PROBLEM DESCRIPTION: In the listing that follows, count every line holding the word "replicate" and give only the count.

RECORDS:
*****

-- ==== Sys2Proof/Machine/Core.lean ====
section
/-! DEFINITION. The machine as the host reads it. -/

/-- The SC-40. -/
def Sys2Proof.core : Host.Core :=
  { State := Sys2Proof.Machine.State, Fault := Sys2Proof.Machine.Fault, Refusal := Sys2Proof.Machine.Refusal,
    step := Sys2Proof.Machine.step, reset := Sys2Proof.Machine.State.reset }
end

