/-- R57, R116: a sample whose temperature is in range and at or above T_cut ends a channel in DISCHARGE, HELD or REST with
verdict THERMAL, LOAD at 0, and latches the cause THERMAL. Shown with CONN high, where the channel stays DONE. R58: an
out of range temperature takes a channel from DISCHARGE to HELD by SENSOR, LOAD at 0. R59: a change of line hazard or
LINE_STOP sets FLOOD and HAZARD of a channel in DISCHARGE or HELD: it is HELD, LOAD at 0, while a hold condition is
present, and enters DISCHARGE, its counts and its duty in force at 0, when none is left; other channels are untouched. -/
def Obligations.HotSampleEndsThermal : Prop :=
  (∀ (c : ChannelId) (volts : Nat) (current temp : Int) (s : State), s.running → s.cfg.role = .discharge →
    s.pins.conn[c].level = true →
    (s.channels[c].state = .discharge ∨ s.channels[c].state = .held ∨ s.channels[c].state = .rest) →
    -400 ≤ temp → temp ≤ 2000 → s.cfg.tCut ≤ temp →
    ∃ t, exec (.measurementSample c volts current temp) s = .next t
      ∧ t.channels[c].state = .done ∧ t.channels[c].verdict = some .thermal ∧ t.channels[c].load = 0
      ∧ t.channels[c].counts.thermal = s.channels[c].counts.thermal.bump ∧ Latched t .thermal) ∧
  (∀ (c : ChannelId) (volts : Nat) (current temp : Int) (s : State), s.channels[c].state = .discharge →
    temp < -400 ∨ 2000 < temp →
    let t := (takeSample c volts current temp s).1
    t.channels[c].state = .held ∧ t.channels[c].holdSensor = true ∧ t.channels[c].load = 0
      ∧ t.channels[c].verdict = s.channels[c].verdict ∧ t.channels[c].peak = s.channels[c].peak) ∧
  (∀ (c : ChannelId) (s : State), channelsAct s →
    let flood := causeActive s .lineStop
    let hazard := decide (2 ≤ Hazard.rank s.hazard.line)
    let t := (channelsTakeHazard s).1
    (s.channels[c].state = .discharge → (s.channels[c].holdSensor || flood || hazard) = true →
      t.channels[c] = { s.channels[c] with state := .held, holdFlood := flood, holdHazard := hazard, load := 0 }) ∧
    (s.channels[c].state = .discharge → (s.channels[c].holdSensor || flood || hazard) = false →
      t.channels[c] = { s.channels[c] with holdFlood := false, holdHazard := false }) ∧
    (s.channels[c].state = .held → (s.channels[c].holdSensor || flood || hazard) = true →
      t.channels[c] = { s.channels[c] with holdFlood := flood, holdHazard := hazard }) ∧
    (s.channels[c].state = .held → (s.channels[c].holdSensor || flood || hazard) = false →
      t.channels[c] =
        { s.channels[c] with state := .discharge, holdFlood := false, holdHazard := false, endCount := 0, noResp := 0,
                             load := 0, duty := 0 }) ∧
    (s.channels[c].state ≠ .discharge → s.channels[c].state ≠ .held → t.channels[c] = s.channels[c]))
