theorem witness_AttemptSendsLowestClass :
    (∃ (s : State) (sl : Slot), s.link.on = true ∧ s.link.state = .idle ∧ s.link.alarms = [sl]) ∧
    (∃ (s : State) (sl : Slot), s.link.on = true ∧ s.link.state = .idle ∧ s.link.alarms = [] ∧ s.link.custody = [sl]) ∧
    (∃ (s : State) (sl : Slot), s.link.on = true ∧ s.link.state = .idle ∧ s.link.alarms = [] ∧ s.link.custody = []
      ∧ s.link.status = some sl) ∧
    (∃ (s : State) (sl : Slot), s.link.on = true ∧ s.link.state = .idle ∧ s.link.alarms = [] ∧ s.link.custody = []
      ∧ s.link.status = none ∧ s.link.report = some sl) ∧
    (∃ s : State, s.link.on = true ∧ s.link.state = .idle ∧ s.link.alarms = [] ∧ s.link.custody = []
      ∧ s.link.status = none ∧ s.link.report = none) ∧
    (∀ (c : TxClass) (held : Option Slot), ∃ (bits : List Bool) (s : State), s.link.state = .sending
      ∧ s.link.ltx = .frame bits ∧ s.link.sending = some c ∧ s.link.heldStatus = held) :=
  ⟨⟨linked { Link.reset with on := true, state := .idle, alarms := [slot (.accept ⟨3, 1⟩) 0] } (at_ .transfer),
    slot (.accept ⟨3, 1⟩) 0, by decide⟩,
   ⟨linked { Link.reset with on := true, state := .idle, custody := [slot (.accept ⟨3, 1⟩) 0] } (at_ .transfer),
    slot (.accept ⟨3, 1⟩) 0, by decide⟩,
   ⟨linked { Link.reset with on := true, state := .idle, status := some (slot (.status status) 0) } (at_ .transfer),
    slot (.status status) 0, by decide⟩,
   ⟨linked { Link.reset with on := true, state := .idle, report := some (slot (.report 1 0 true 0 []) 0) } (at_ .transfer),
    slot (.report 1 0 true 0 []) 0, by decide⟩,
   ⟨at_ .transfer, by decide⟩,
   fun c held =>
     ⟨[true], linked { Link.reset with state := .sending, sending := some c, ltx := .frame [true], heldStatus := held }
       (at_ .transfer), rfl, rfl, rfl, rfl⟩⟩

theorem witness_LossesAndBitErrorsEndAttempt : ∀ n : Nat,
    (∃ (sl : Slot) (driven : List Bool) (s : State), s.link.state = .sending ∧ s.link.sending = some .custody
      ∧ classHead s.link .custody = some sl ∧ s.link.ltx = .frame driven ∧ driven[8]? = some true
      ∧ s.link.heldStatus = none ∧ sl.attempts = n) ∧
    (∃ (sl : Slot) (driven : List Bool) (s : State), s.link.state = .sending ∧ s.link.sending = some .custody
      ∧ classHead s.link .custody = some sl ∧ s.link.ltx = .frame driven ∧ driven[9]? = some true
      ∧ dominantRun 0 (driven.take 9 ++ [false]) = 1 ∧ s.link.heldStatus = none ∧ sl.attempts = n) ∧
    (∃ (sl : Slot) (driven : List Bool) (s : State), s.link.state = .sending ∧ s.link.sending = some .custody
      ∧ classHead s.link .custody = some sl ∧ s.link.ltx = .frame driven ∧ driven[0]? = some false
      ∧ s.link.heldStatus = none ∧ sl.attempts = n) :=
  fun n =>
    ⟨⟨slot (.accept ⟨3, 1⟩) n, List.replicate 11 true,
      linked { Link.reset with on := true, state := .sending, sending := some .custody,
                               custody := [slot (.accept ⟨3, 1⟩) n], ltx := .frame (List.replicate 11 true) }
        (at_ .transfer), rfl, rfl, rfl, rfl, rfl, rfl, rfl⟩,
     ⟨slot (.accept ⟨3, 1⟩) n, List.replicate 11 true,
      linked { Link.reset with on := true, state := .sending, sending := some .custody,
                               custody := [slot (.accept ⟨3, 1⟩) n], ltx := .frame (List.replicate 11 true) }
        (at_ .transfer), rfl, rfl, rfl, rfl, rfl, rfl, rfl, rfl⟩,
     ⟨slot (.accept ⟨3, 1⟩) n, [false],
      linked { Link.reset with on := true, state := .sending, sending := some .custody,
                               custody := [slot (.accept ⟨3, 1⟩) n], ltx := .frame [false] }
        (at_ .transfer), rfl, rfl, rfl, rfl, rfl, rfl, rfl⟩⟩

*****

EXPECTED ANSWER: 4